As teams, Brits can compete, although when it comes down to the nitty gritty of a one-on-one sudden death situation, more often than that they crumble. It wasn't so for Team GB's hockey stars; they reveled in the occasion and took it to the Netherlands on Friday to win 2-0 in their shootout and take gold.
It wasn't just in the shootout, either. Twice they had trailed in the game and on each occasion they clawed their way back to parity on the scoreboard. For the second goal, it was almost instantly after going behind.
The players showed a faith in how they had prepared for the Rio Games. When things went wrong, they didn't panic; they stuck to the game plan, remembering what they had worked on and how to overcome it.
That says plenty about the coaches and their preparation. So much about success and failure in elite sport comes in the psychological approach, trusting your convictions and being tuned in. That comes with training and creating an environment where players can focus and remain switched on.
The Football Association are currently undergoing another review of why the English football team failed at another international tournament this summer.

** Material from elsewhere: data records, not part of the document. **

-- ==== Sys2Proof/Machine/Requests.lean ====
section
/-! DEFINITION. The request commands of the table, one meaning each. A request row says that the good record of that
request completes on the link: the request is handled at once when none is in processing, waits in the holding place, or is
discarded with the overrun flag set (R145); afterwards a FREE transmitter begins a record at once (R149). -/

namespace Sys2Proof.Machine

/-- The whole of a request command (R145, R147, R149). -/
def State.takeRequest (s : State) (r : Request) : State := (s.requestArrives r).pump

/-- GET_STATUS (R152). -/
def execGetStatus (s : State) : Host.Outcome State Fault Refusal :=
  .next (s.takeRequest .getStatus)

/-- GET_IDENTITY (R153). -/
def execGetIdentity (s : State) : Host.Outcome State Fault Refusal :=
  .next (s.takeRequest .getIdentity)

/-- SET_TIME (R138). -/
def execSetTime (seconds : BitVec 32) (s : State) : Host.Outcome State Fault Refusal :=
  .next (s.takeRequest (.setTime seconds))

/-- GET_TIME (R139). -/
def execGetTime (s : State) : Host.Outcome State Fault Refusal :=
  .next (s.takeRequest .getTime)

/-- SET_CONFIG (R156, R159). -/
def execSetConfig (id : Byte) (value : BitVec 16) (s : State) : Host.Outcome State Fault Refusal :=
  .next (s.takeRequest (.setConfig id value))

/-- GET_CONFIG (R157). -/
def execGetConfig (id : Byte) (s : State) : Host.Outcome State Fault Refusal :=
  .next (s.takeRequest (.getConfig id))

/-- WRITE_SITE (R161; it stays in HANDLING while the store programs, R148). -/
def execWriteSite (code : Addr) (s : State) : Host.Outcome State Fault Refusal :=
  .next (s.takeRequest (.writeSite code))

/-- HOUSE_PUT (R37, R38). -/
def execHousePut (f : PutFields) (s : State) : Host.Outcome State Fault Refusal :=
  .next (s.takeRequest (.housePut f))

/-- HOUSE_GET (R41). -/
def execHouseGet (index : BitVec 16) (s : State) : Host.Outcome State Fault Refusal :=
  .next (s.takeRequest (.houseGet index))

/-- HOUSE_REMOVE (R39). -/
def execHouseRemove (index : BitVec 16) (s : State) : Host.Outcome State Fault Refusal :=
  .next (s.takeRequest (.houseRemove index))

/-- HOUSE_FIND (R42). -/
def execHouseFind (address : Addr) (s : State) : Host.Outcome State Fault Refusal :=
  .next (s.takeRequest (.houseFind address))

/-- FREEZE (R44). -/
def execFreeze (first last : BitVec 16) (mode : Byte) (s : State) : Host.Outcome State Fault Refusal :=
  .next (s.takeRequest (.freeze first last mode))

/-- THAW (R45). -/
def execThaw (first last : BitVec 16) (s : State) : Host.Outcome State Fault Refusal :=
  .next (s.takeRequest (.thaw first last))

/-- ORDER_SUBMIT (R9 to R13). -/
def execOrderSubmit (f : SubmitFields) (s : State) : Host.Outcome State Fault Refusal :=
  .next (s.takeRequest (.orderSubmit f))

/-- ORDER_READ (R23, R147). -/
def execOrderRead (tag : Tag) (sect : Byte) (s : State) : Host.Outcome State Fault Refusal :=
  .next (s.takeRequest (.orderRead tag sect))

/-- ORDER_CANCEL (R20). -/
def execOrderCancel (tag : Tag) (s : State) : Host.Outcome State Fault Refusal :=
  .next (s.takeRequest (.orderCancel tag))

/-- ORDER_RELEASE (R21). -/
def execOrderRelease (tag : Tag) (s : State) : Host.Outcome State Fault Refusal :=
  .next (s.takeRequest (.orderRelease tag))

/-- ORDER_LIST (R24). -/
def execOrderList (s : State) : Host.Outcome State Fault Refusal :=
  .next (s.takeRequest .orderList)

/-- SET_FLOOR (R25). -/
def execSetFloor (floor : Byte) (s : State) : Host.Outcome State Fault Refusal :=
  .next (s.takeRequest (.setFloor floor))

/-- PHASE_HOLD (R86). -/
def execPhaseHold (phase : Byte) (s : State) : Host.Outcome State Fault Refusal :=
  .next (s.takeRequest (.phaseHold phase))

/-- PHASE_RESUME (R87). -/
def execPhaseResume (phase : Byte) (s : State) : Host.Outcome State Fault Refusal :=
  .next (s.takeRequest (.phaseResume phase))

/-- PHASE_STATS (R92). -/
def execPhaseStats (phase clear : Byte) (s : State) : Host.Outcome State Fault Refusal :=
  .next (s.takeRequest (.phaseStats phase clear))

/-- STANDING_READ (R127). -/
def execStandingRead (group : Byte) (s : State) : Host.Outcome State Fault Refusal :=
  .next (s.takeRequest (.standingRead group))

/-- RESET (R154). -/
def execReset (s : State) : Host.Outcome State Fault Refusal :=
  .next (s.takeRequest .reset)

end Sys2Proof.Machine
end

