-- ==== Sys2Proof/Certificates/Slice0/Obligations.lean ====
section
/-! DEFINITION. The statements for the provers, and the few notions they share. -/

namespace Sys2Proof.Machine

/-! ### Notions of the statements -/

/-- The command that says a request's good record completes on the link. -/
def requestCommand : Request → Instr
  | .getStatus => .getStatus
  | .getIdentity => .getIdentity
  | .setTime t => .setTime t
  | .getTime => .getTime
  | .setConfig id v => .setConfig id v
  | .getConfig id => .getConfig id
  | .writeSite c => .writeSite c
  | .housePut f => .housePut f
  | .houseGet i => .houseGet i
  | .houseRemove i => .houseRemove i
  | .houseFind a => .houseFind a
  | .freeze f l m => .freeze f l m
  | .thaw f l => .thaw f l
  | .orderSubmit f => .orderSubmit f
  | .orderRead t x => .orderRead t x
  | .orderCancel t => .orderCancel t
  | .orderRelease t => .orderRelease t
  | .orderList => .orderList
  | .setFloor f => .setFloor f
  | .phaseHold p => .phaseHold p
  | .phaseResume p => .phaseResume p
  | .phaseStats p c => .phaseStats p c
  | .standingRead g => .standingRead g
  | .reset => .reset

/-- The state in which a record is in processing with its reply owed; a FREE transmitter has begun the reply. -/
def State.owing (s : State) (rec : Record) (reply : Reply) : State :=
  { s with
    rlc := { s.rlc with
      processing := some ⟨rec, .owed reply⟩
      transmitter := if s.rlc.transmitter = .free then .sending (.reply reply) else s.rlc.transmitter } }

/-- The state in which a request's reply of the given code and further body is owed. -/
def State.replied (s : State) (r : Request) (code : Code) (rest : List Byte) : State :=
  s.owing (requestRecord r) ⟨requestType r + 0x80, code, rest⟩

/-- Give bytes to LNK_RXD one after another. -/
def receiveAll : List Byte → State → Host.Outcome State Fault Refusal
  | [], s => .next s
  | b :: l, s =>
    match exec (.linkByteReceived b) s with
    | .next t => receiveAll l t
    | .fault r => .fault r
    | .refused r => .refused r

/-- Some range of the freeze table covers the index (R43). -/
def FrozenAt (s : State) (i : Nat) : Prop := ∃ f ∈ s.dir.freezes, f.first ≤ i ∧ i ≤ f.last

/-- Some frame on line or staged names the index as its target or a repeater (R36). -/
def BusyAt (s : State) (i : Nat) : Prop := ∃ p, ∃ f ∈ (s.line p).frames, f.target = some i ∨ i ∈ f.route

/-- The route of a HOUSE_PUT: its hop slots within the route count (Table 11-6). -/
def putHops (f : PutFields) : List Nat :=
  if f.routeCount = 0 then [] else if f.routeCount = 1 then [f.hop1.toNat] else [f.hop1.toNat, f.hop2.toNat]

/-- Check 1 of R37. -/
def PutInRange (f : PutFields) : Prop :=
  f.index.toNat ≤ 479 ∧ (1 ≤ f.address.toNat ∧ f.address.toNat ≤ 0xFFFFFE) ∧ (f.phase = 1 ∨ f.phase = 2 ∨ f.phase = 3)
    ∧ f.routeCount.toNat ≤ 2 ∧ ∀ j ∈ putHops f, j ≤ 479

/-- Check 4 of R37 fails: another occupied entry holds the address. -/
def AddressTaken (s : State) (f : PutFields) : Prop :=
  ∃ e ∈ s.dir.houses, e.1 ≠ f.index.toNat ∧ e.2.address = f.address

/-- Check 5 of R37. -/
def PutRouteOk (s : State) (f : PutFields) : Prop :=
  (putHops f).Nodup
    ∧ ∀ j ∈ putHops f, j ≠ f.index.toNat ∧ ∃ h, s.house j = some h ∧ phaseCode h.phase = f.phase ∧ h.route = []

/-- Check 6 of R37. -/
def PutReferenceOk (s : State) (f : PutFields) : Prop :=
  ∀ h, s.house f.index.toNat = some h → h.refCount ≠ 0 → phaseCode h.phase = f.phase ∧ putHops f = []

Rather than look at their own shortcomings, perhaps they should start with Team GB as a whole and ask why it is that British athletes are looking so dominant in Brazil this summer—the very country where their own footballers crashed and burned just two years ago.
Because it's not just hockey. We've seen success in athletics with Jessica Ennis-Hill, Mo Farah and also in the velodrome, where British cyclists destroyed the competition. What's been most striking, however, is how the fringe sports have performed. In gymnastics, diving and now hockey, medals aren't just being won, but history is being made.
The Team GB women, the likes of Max Whitlock and diving pair Jack Laugher and Chris Mears, have set new standards. In doing so, Britain has created a generation of trailblazers who are promoting the virtues of British sport. Britain is being taken seriously again.
This hasn't happened by accident. It's by having the right infrastructure to allow these gymnasts, hockey players and divers to flourish. The funding has been a big part of it, but more than anything it's the coaching. Team GB have got the right people in place, and that basic principle is making them a force to be reckoned with on the international stage.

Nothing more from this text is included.